■ EXERCISE DESCRIPTION
Stop after the line containing "exact cellAt_writeCells_outside _"; retype every line of the data before it exactly, starting from the first.

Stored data
/-- Cells that start where their location says stand where their location says. -/
theorem storePlace_cellsFrom {s : State} {loc n : Nat} {bs : List Byte} (hn : bs.length = n)
    (h : ∀ i, i < n → s.storePlace (loc + i) = loc + i) : ∀ c ∈ cellsFrom loc bs, s.storePlace c.1 = c.1 := by
  intro c hc
  obtain ⟨h1, h2⟩ := mem_cellsFrom bs loc c hc
  have := h (c.1 - loc) (by omega)
  rwa [Nat.add_sub_cancel' h1] at this

/-- Settles O9: the laws of memory, for bytes that stand where their location says. -/
theorem memoryWriteThenRead : Obligations.MemoryWriteThenRead := by
  unfold Obligations.MemoryWriteThenRead
  intro s loc n x
  refine ⟨writeMem_wf s _, fun h => ?_⟩
  have hp := storePlace_cellsFrom (leBytes_length n x) h
  refine ⟨cellNat_writeMem s loc n x hp, fun a ha => ?_⟩
  rw [State.byte, writeMem_mem s _ hp]
  exact cellAt_writeCells_outside _ _ _ _ (by simpa using ha)

end Sys2Proof.Machine
end

section
/-! SUPPORT. Which trap an instruction takes when conditions stop it (R36), and the traps of words that no row lists (R17, R33). -/

namespace Sys2Proof.Machine

/-! ## The lowest of several conditions (R36) -/

/-- The trap chosen is one of the conditions', and no condition has a lower code. -/
theorem lowestTrap_le {ts : List Trap} {x u : Trap} (h : lowestTrap ts = some x) (hu : u ∈ ts) : x.code ≤ u.code := by
  induction ts generalizing x with
  | nil => simp at hu
  | cons t ts ih =>
    simp only [lowestTrap] at h
    cases e : lowestTrap ts with
    | none =>
      rw [lowestTrap_eq_none] at e
      subst e
      simp_all [lowestTrap]
    | some y =>
      simp only [e] at h
      rcases List.mem_cons.1 hu with rfl | hu'
      · split at h <;> cases h <;> omega
      · have := ih e hu'
        split at h <;> cases h <;> omega

/-- A condition is chosen when every other one has a higher code. -/
theorem lowestTrap_eq_some {ts : List Trap} {x : Trap} (hx : x ∈ ts) (hl : ∀ u ∈ ts, u = x ∨ x.code < u.code) :
    lowestTrap ts = some x := by
  cases h : lowestTrap ts with
  | none => simp_all [lowestTrap_eq_none]
  | some y =>
    have h1 := lowestTrap_le h hx
    rcases hl y (lowestTrap_mem h) with rfl | h2
    · rfl
    · omega

/-- A condition is chosen when it comes first and no later one has a lower code. -/
theorem lowestTrap_cons {ts : List Trap} {x : Trap} (hl : ∀ u ∈ ts, x.code ≤ u.code) : lowestTrap (x :: ts) = some x := by
  cases h : lowestTrap ts with
  | none => simp [lowestTrap, h]
  | some y =>
    have := hl y (lowestTrap_mem h)
    simp [lowestTrap, h, Nat.not_lt.2 this]

/-! ## Conditions -/

/-- What a condition on the whole instruction is. -/
@[simp] theorem mem_whenCond {b : Bool} {t : Trap} {c : Cond} : c ∈ whenCond b t ↔ b = true ∧ c = (none, t) := by
  cases b <;> simp [whenCond]

/-- The conditions of operand codes. -/
@[simp] theorem mem_okCond {b : Bool} {c : Cond} : c ∈ okCond b ↔ b = false ∧ c = (none, tOPERAND) := by
  simp [okCond]

/-- A condition that does not hold. -/
@[simp] theorem whenCond_false (t : Trap) : whenCond false t = [] := rfl

/-- A condition that holds. -/
@[simp] theorem whenCond_true (t : Trap) : whenCond true t = [(none, t)] := rfl

/-- Legal operand codes are no condition. -/
@[simp] theorem okCond_true : okCond true = [] := rfl

/-- Illegal operand codes are one. -/
@[simp] theorem okCond_false : okCond false = [(none, tOPERAND)] := rfl

/-- The shared conditions in the last place of a clause that names its flags. -/
theorem Spec.conds_nil {sp : Spec} {s : State} (hl : sp.control = true → s.lastInClause = true)
    (ha : sp.cls = 1 → s.hasSeta = true) (hb : sp.cls = 2 → s.hasSetb = true) : sp.conds s.cur = [] := by
  simp only [State.lastInClause, State.hasSeta, State.hasSetb, decide_eq_true_eq] at hl ha hb
  have h1 : (sp.control && decide (s.cur.idx + 1 ≠ (s.cur.clause.map Clause.icnt).getD 1)) = false := by
    cases hc : sp.control <;> simp_all
  have h2 : ((sp.cls == 1 && s.cur.seta == 15) || (sp.cls == 2 && s.cur.setb == 15)) = false := by
    by_cases h1 : sp.cls = 1 <;> by_cases h2 : sp.cls = 2 <;> simp_all
  simp only [Spec.conds, h1, h2, whenCond_false, List.append_nil]

/-- The shared conditions where the place in the clause, or the flag, is missing (R22, R26): ILLEGAL. -/
theorem Spec.conds_illegal {sp : Spec} {s : State} (h : (sp.control = true ∧ s.lastInClause = false) ∨
    (sp.cls = 1 ∧ s.cur.seta = 15) ∨ (sp.cls = 2 ∧ s.cur.setb = 15)) :
    ∃ cs, sp.conds s.cur = (none, tILLEGAL) :: cs ∧ ∀ c ∈ cs, c.2 = tILLEGAL := by
  have hc : ∀ c ∈ sp.conds s.cur, c = (none, tILLEGAL) := by
    intro c hc
    simp only [Spec.conds, List.mem_append, mem_whenCond] at hc
    rcases hc with hc | hc <;> exact hc.2
  have hn : (none, tILLEGAL) ∈ sp.conds s.cur := by
    simp only [Spec.conds, List.mem_append, mem_whenCond, and_true, Bool.and_eq_true, Bool.or_eq_true, decide_eq_true_eq,
      beq_iff_eq, State.lastInClause, decide_eq_false_iff_not] at h ⊢
    exact h
  cases hs : sp.conds s.cur with
  | nil => simp [hs] at hn
  | cons c cs =>
    rw [hs] at hc
    exact ⟨cs, by rw [hc c (by simp)], fun d hd => by rw [hc d (by simp [hd])]⟩

/-! ## The trap of an instruction that conditions stop -/

/-- Conditions stop a plain team's instruction: it takes their lowest trap, if that is below HAZARD (R36). -/
theorem trapsHere_of_conds {i : Instr} {s : State} {x : Trap} {sp : Spec} {u : Uses} {conds : Team → State → List Cond}
    {run : State → Res} (hp : s.plain = true) (hh : s.hasHandler = true) (he : exec i s = issue sp u conds run s)
    (hx : lowestTrap ((sp.conds s.cur ++ conds s.cur s).map (fun c => c.2)) = some x) (hc : x.code < 16) : TrapsHere i s x := by
  obtain ⟨c, hm, rfl⟩ := List.mem_map.1 (lowestTrap_mem hx)
  refine ⟨_, he.trans (issue_conds hp ?_), raise_entered hh hx⟩
  rw [List.all_eq_false]
  exact ⟨c, hm, by simpa using hc⟩

/-- The same, the shared conditions being met. -/
theorem trapsHere_of_own_conds {i : Instr} {s : State} {x : Trap} {sp : Spec} {u : Uses} {conds : Team → State → List Cond}
    {run : State → Res} (hp : s.plain = true) (hh : s.hasHandler = true) (he : exec i s = issue sp u conds run s)
    (hs : sp.conds s.cur = []) (hx : ∃ c ∈ conds s.cur s, c.2 = x) (hl : ∀ c ∈ conds s.cur s, c.2 = x ∨ x.code < c.2.code)
    (hc : x.code < 16) : TrapsHere i s x := by
  refine trapsHere_of_conds hp hh he (lowestTrap_eq_some ?_ ?_) hc
  · simpa [hs] using hx
  · intro v hv
    obtain ⟨c, hm, rfl⟩ := List.mem_map.1 hv
    exact hl c (by simpa [hs] using hm)

/-- Conditions none of which has the code 0, which R36 gives to no trap. -/
def Numbered (cs : List Cond) : Prop := ∀ c ∈ cs, 1 ≤ c.2.code

/-- An instruction out of place, or without its flag, is ILLEGAL whatever else is wrong with it (R22, R26, R36). -/
theorem trapsHere_illegal {i : Instr} {s : State} {sp : Spec} {u : Uses} {conds : Team → State → List Cond} {run : State → Res}
    (hp : s.plain = true) (hh : s.hasHandler = true) (he : exec i s = issue sp u conds run s)
    (hi : (sp.control = true ∧ s.lastInClause = false) ∨ (sp.cls = 1 ∧ s.cur.seta = 15) ∨ (sp.cls = 2 ∧ s.cur.setb = 15))
    (hn : Numbered (conds s.cur s)) : TrapsHere i s ⟨1, 0, 0⟩ := by
  obtain ⟨cs, hs, hcs⟩ := Spec.conds_illegal hi
  refine trapsHere_of_conds hp hh he ?_ (by decide)
  rw [hs, List.cons_append, List.map_cons]
  refine lowestTrap_cons fun v hv => ?_
  obtain ⟨c, hc, rfl⟩ := List.mem_map.1 hv
  rcases List.mem_append.1 hc with hc | hc
  · rw [hcs c hc]
  · exact hn c hc

/-! ## Words that name no instruction -/

/-- Whether an opcode lies in one range or the other. -/
theorem opIn_pair (op a b c d : Nat) : opIn op [(a, b), (c, d)] = true ↔ (a ≤ op ∧ op ≤ b) ∨ (c ≤ op ∧ op ≤ d) := by
  simp [opIn]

■ SOLUTION FOR THIS TASK
/-- Cells that start where their location says stand where their location says. -/
theorem storePlace_cellsFrom {s : State} {loc n : Nat} {bs : List Byte} (hn : bs.length = n)
    (h : ∀ i, i < n → s.storePlace (loc + i) = loc + i) : ∀ c ∈ cellsFrom loc bs, s.storePlace c.1 = c.1 := by
  intro c hc
  obtain ⟨h1, h2⟩ := mem_cellsFrom bs loc c hc
  have := h (c.1 - loc) (by omega)
  rwa [Nat.add_sub_cancel' h1] at this

/-- Settles O9: the laws of memory, for bytes that stand where their location says. -/
theorem memoryWriteThenRead : Obligations.MemoryWriteThenRead := by
  unfold Obligations.MemoryWriteThenRead
  intro s loc n x
  refine ⟨writeMem_wf s _, fun h => ?_⟩
  have hp := storePlace_cellsFrom (leBytes_length n x) h
  refine ⟨cellNat_writeMem s loc n x hp, fun a ha => ?_⟩
  rw [State.byte, writeMem_mem s _ hp]
  exact cellAt_writeCells_outside _ _ _ _ (by simpa using ha)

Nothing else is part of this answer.